How to complete this task
From the line that contains "y.size) && secsApart xs" through the line that contains "streams of an image. -/", output every line of the listing below exactly and leave out all the rest.

Data in this exercise
/-- Word `i` of the header. -/
def Img.word (m : Img) (i : Nat) : Word := m.hdr.getD i 0
/-- PROFILE. -/
def Img.profile (m : Img) : Nat := bits (m.word 0) 45 44
/-- FEED. -/
def Img.feed (m : Img) : Bool := bit (m.word 0) 43
/-- TRAIN. -/
def Img.train (m : Img) : Bool := bit (m.word 0) 42
/-- SERVE. -/
def Img.serve (m : Img) : Bool := bit (m.word 0) 41
/-- MULTI. -/
def Img.multi (m : Img) : Bool := bit (m.word 0) 40
/-- DCOL. -/
def Img.dcol (m : Img) : Nat := bits (m.word 0) 38 35
/-- CORES. -/
def Img.cores (m : Img) : List Nat := setBitsOf 144 ((m.word 2).toNat + 2 ^ 72 * (m.word 3).toNat)
/-- MEMBERS. -/
def Img.membersN (m : Img) : Nat := bits (m.word 4) 31 16
/-- The sections of a type. -/
def Img.ofType (m : Img) (t : Nat) : List Sec := m.secs.filter fun x => x.typ == t
/-- The first section of a type; one of no words where there is none. -/
def Img.one (m : Img) (t : Nat) : Sec := ((m.ofType t).head?).getD ⟨t, 0, 0⟩

/-- The words of a section. -/
def State.secWords (s : State) (m : Img) (x : Sec) : List Word := s.mem.readWords (m.base + x.off) (x.size / 8)

/-- The bits of the header words that hold a field (R402). -/
def headerMasks : List Nat :=
  [rangeMask 71 40 + rangeMask 38 35 + rangeMask 7 0, rangeMask 35 0, rangeMask 71 0, rangeMask 71 0, rangeMask 31 0, 0, 0, 0]

/-- A word uses bits outside a mask. -/
def beyond (w : Word) (mask : Nat) : Bool := w.toNat &&& mask != w.toNat

/-- The header follows R402. -/
def Img.headerOk (m : Img) (formats : Nat) : Bool :=
  let f := bits (m.word 0) 53 46
  bits (m.word 0) 71 54 == 0x29C41 && decide (1 ≤ f) && nbit formats (f - 1) &&
    !((List.range 8).any fun i => beyond (m.word i) (headerMasks.getD i 0)) && decide (1 ≤ bits (m.word 0) 7 0) &&
    bits (m.word 1) 35 0 == m.size && decide (1 ≤ m.membersN) && (m.multi || m.membersN == 1) &&
    decide (bits (m.word 4) 15 0 < m.membersN)

/-- The count of sections of a type is one that R404 gives. -/
def Img.countsOk (m : Img) : Bool :=
  let n (t : Nat) : Nat := (m.ofType t).length
  n 1 == 1 && decide (n 4 ≤ 1) && n 5 == 1 && n 6 == 1 && decide (n 7 ≤ 1) && n 8 == b2n m.multi && decide (n 9 ≤ 1)

/-- A section lies where R401 lets it: beside the header and table, in the image, and streams of a feeder at whole groups. -/
def Img.secOk (m : Img) (x : Sec) : Bool :=
  decide (1 ≤ x.typ) && decide (x.typ ≤ 10) && x.off % 64 == 0 && decide (64 + 16 * m.secs.length ≤ x.off) &&
    decide (x.off + x.size ≤ m.size) && (!(x.typ == 2 && m.feed) || x.off % 1024 == 0)

/-- No two sections overlap. -/
def secsApart : List Sec → Bool
  | [] => true
  | x :: xs => !(xs.any fun y => meets x.off x.size y.off y.size) && secsApart xs

/-- The header of a stream section (R404): core, engine, context, instruction count. -/
def streamHead (w : Word) : Nat × Nat × Nat × Nat := (bits w 71 64, bits w 63 61, bits w 60 59, bits w 35 0)

/-- The streams of an image. -/
def State.imgStreams (s : State) (m : Img) : List Stream :=
  (m.ofType 2).map fun x =>
    let h := streamHead ((s.mem.readWords (m.base + x.off) 1).headD 0)
    ⟨h.1, h.2.1, h.2.2.1, m.base + x.off + 8, h.2.2.2⟩

/-- Stream sections name a core of the program, an engine and a context, once each, and hold their instructions; the contexts of an
engine are numbered from 0 (R288, R404). DESIGN CHOICE (log 151): R404 does not say what the bits of a header word are that it does not list. Bits [58:36] of
a stream's must be zero, and those of a DATA section and of a MEMBER word are ignored. -/
def State.streamsOk (s : State) (m : Img) : Bool :=
  let l := s.imgStreams m
  l.all (fun t => m.cores.contains t.core && decide (t.eng < 6) &&
    (t.ctx == 0 || l.any fun u => u.core == t.core && u.eng == t.eng && u.ctx + 1 == t.ctx)) &&
  distinct (l.map fun t => 32 * t.core + 4 * t.eng + t.ctx) &&
  (m.ofType 2).all fun x =>
    let w := (s.mem.readWords (m.base + x.off) 1).headD 0
    decide (8 * (bits w 35 0 + 1) ≤ x.size) && bits w 58 36 == 0

/-- The section table of an image. -/
def State.imgSecs (s : State) (base n : Nat) : List Sec :=
  (List.range n).map fun k =>
    let w := s.mem.readWords (base + 64 + 16 * k) 2
    ⟨bits (w.getD 0 0) 71 66, bits (w.getD 0 0) 35 0, bits (w.getD 1 0) 35 0⟩

/-- The table uses a reserved bit. -/
def State.tableBad (s : State) (base n : Nat) : Bool :=
  (List.range n).any fun k =>
    let w := s.mem.readWords (base + 64 + 16 * k) 2
    beyond (w.getD 0 0) (rangeMask 71 66 + rangeMask 35 0) || beyond (w.getD 1 0) (rangeMask 35 0)

/-- The image at an address, as its header and table give it. -/
def State.imgAt (s : State) (base size : Nat) : Img :=
  let h := s.mem.readWords base 8
  ⟨base, size, h, s.imgSecs base (bits (h.getD 0 0) 7 0)⟩

/-- Step 1 of R407: the image parses. -/
def State.parses (s : State) (m : Img) : Bool :=
  m.base % 1024 == 0 && decide (farBase ≤ m.base) && decide (64 ≤ m.size) && decide (m.base + m.size ≤ farEnd) &&
    !(s.mem.touchesMirror m.base m.size) && m.headerOk (s.val 0x10 4) && !(s.tableBad m.base m.secs.length) &&
    decide (64 + 16 * m.secs.length ≤ m.size) && m.secs.all m.secOk && secsApart m.secs && m.countsOk && s.streamsOk m &&
    (!m.multi || (m.one 8).size == 8 * m.membersN)

/-! ### Digest and signatures (R405, R550) -/

/-- Put a section in image order. -/
def insertSec (x : Sec) : List Sec → List Sec
  | [] => [x]
  | y :: ys => if x.off ≤ y.off then x :: y :: ys else y :: insertSec x ys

Solution
  | x :: xs => !(xs.any fun y => meets x.off x.size y.off y.size) && secsApart xs

/-- The header of a stream section (R404): core, engine, context, instruction count. -/
def streamHead (w : Word) : Nat × Nat × Nat × Nat := (bits w 71 64, bits w 63 61, bits w 60 59, bits w 35 0)

/-- The streams of an image. -/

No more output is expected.